PROBLEM STATEMENT:
Go through the records and write each one out again exactly.

ENTRIES SUPPLIED:
####################
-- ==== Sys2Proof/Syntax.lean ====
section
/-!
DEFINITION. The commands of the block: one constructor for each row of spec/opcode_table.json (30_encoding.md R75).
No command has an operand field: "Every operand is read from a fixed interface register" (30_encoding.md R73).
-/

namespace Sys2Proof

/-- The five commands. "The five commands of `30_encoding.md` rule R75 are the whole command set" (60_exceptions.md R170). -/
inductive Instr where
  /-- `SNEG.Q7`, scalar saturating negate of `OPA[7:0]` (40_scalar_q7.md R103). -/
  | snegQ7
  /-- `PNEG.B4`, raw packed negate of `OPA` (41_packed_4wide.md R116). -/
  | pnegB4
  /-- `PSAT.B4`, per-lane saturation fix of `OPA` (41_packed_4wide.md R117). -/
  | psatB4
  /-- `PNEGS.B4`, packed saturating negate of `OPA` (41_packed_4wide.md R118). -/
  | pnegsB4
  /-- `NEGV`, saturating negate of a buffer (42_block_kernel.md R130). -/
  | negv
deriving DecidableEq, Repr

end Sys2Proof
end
####################
ANSWER SPACE:
-- ==== Sys2Proof/Syntax.lean ====
section
/-!
DEFINITION. The commands of the block: one constructor for each row of spec/opcode_table.json (30_encoding.md R75).
No command has an operand field: "Every operand is read from a fixed interface register" (30_encoding.md R73).
-/

namespace Sys2Proof

/-- The five commands. "The five commands of `30_encoding.md` rule R75 are the whole command set" (60_exceptions.md R170). -/
inductive Instr where
  /-- `SNEG.Q7`, scalar saturating negate of `OPA[7:0]` (40_scalar_q7.md R103). -/
  | snegQ7
  /-- `PNEG.B4`, raw packed negate of `OPA` (41_packed_4wide.md R116). -/
  | pnegB4
  /-- `PSAT.B4`, per-lane saturation fix of `OPA` (41_packed_4wide.md R117). -/
  | psatB4
  /-- `PNEGS.B4`, packed saturating negate of `OPA` (41_packed_4wide.md R118). -/
  | pnegsB4
  /-- `NEGV`, saturating negate of a buffer (42_block_kernel.md R130). -/
  | negv
deriving DecidableEq, Repr

end Sys2Proof
end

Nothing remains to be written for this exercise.